-- ==== Sys2Proof/Machine/EngineCore.lean ====
section
/-! DEFINITION. What the Press, ring, Hatch, copy and lane system instructions do at one core (R203 to R242, R413, R414). -/

namespace Sys2Proof.Machine

/-! Outcomes of the two passes of a committing instruction (R165). -/

/-- The check pass at a core: operands read, a wait for a source, or a trap. -/
inductive CheckOut
  | ok (s : State) (ops : List Nat)
  | wait (s : State) (why : Nat)
  | trap (s : State) (c : Cause) (tval : Word)

/-- A check pass that goes on with its sources full (R150). -/
def checkSrcs (x : Ctx) (s : State) (srcs : List Src) (k : Lane → CheckOut) : CheckOut :=
  let l := x.lane s
  match srcs.find? (srcEmpty l) with
  | some e =>
    match srcTval e with
    | some v => .trap s .empty v
    | none => .wait s 1
  | none =>
    match srcs.findSome? (srcPoison x s l) with
    | some v => .trap s .poison v
    | none => k l

/-- The perform step at a core: accepted, or still waiting with a WHY code. -/
inductive PerformOut
  | accepted (s : State)
  | pending (s : State) (why : Nat)

/-! Rings (R206 to R208). -/

/-- Is a transfer into a ring of a strand in flight at a core (R206, R242): of an accepted HTAKE, or of a copy with granules to
inject or under way? A granule that was lost is in flight no more; its bytes stay unwritten (log 74). -/
def ringBusy (s : State) (r c sl n : Nat) : Bool :=
  let k := getCore s (coreIx r c)
  let mine (q : Copy) : Bool := q.strand == sl && q.dst == .ring && q.dstVal.toNat == n
  (k.transfers.any fun t => t.strand == sl && t.ring == n) || (k.chans.toList.any fun q => q.any mine) || k.issued.any mine

/-- RCFG at a core (R206). -/
def coreRcfg (x : Ctx) (s : State) (q : BitVec 3) (a b : BitVec 5) : CoreOut :=
  withSrcs x s [.g a false, .g b false] fun l =>
    let n := q.toNat
    let base := (rdG l a).toNat
    let gb := rdG l b
    let ssz := gb.getLsbD 21
    let scnt := bits gb 22 5
    let z := if ssz then 512 else 16384
    if ringBusy s x.r x.c x.sl n then .wait s [] 4
    else if (gb &&& ~~~0x7E00000) != 0 || scnt = 1 || 16 < scnt ||
        (scnt != 0 && (base % 512 != 0 || base < 0x800 || scratchSize (pwordOf s x.r) < base + z * scnt)) then
      .trap s .ringCfg gb
    else if (getCore s x.core).press.any fun c => c.strand == x.sl && cmdUses c n then
      .trap s .ringBusy (BitVec.ofNat 64 n)
    else .done (x.set s (setRing l n { Ring.reset with base := base, ssz := ssz, scnt := scnt }))

/-- Check pass of RPUSH (R207). -/
def checkRpush (x : Ctx) (s : State) (q : BitVec 3) (a : BitVec 5) : CheckOut :=
  checkSrcs x s [.v a false] fun l =>
    if (ringOf l q.toNat).on then .ok s [(rdV l a).toNat] else .trap s .ringCfg (q.setWidth 64)

/-- Perform step of RPUSH (R207). -/
def performRpush (x : Ctx) (s : State) (q : BitVec 3) (ops : List Nat) : PerformOut :=
  let l := x.lane s
  let g := ringOf l q.toNat
  if g.room 128 then
    let (g, p) := g.reserve 128
    let s := x.set s (setRing l q.toNat (g.wrote p 128))
    let v := ops.headD 0
    .accepted (modCore s x.core fun k => ringPut k g p 128 v)
  else .pending s 4

/-- RSTAT at a core (R208). -/
def coreRstat (x : Ctx) (s : State) (d : BitVec 5) (q : BitVec 3) : CoreOut :=
  let l := x.lane s
  doneG x s l d (ringOf l q.toNat).word

/-! Press (R210 to R217). -/

/-- Check pass of MMA (R212). DESIGN CHOICE: the rule gives no order of the rings; TVAL shows the first that fails of qa, qb, qa + 1,
qb + 1, log 93. -/
def checkMma (x : Ctx) (s : State) (fmt : PressFmt) (qa qb : BitVec 3) : CheckOut :=
  let l := x.lane s
  let bad (n : Nat) (scale : Bool) : Bool := !(ringOf l n).on || (ringOf l n).ssz != scale
  let rings : List (Nat × Bool) :=
    [(qa.toNat, false), (qb.toNat, false)] ++ if pairs fmt then [(qa.toNat + 1, true), (qb.toNat + 1, true)] else []
  match rings.find? fun p => bad p.1 p.2 with
  | some p => .trap s .ringCfg (BitVec.ofNat 64 p.1)
  | none => .ok s []

/-- A command enters the Press queue while it holds fewer than 16 (R204, R210). -/
def performPress (x : Ctx) (s : State) (op : PressOp) (tile : Nat) : PerformOut :=
  let k := getCore s x.core
  if 16 ≤ k.press.length then .pending s 16
  else .accepted (modCore s x.core fun k =>
    { k with press := k.press ++ [⟨k.pressNum, x.sl, op, tile, x.f.handler⟩], pressNum := k.pressNum + 1 })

Assigned task - Wherever the string "false" appears in the data above, report the whole line.

Answer space -
  withSrcs x s [.g a false, .g b false] fun l =>
  checkSrcs x s [.v a false] fun l =>
    [(qa.toNat, false), (qb.toNat, false)] ++ if pairs fmt then [(qa.toNat + 1, true), (qb.toNat + 1, true)] else []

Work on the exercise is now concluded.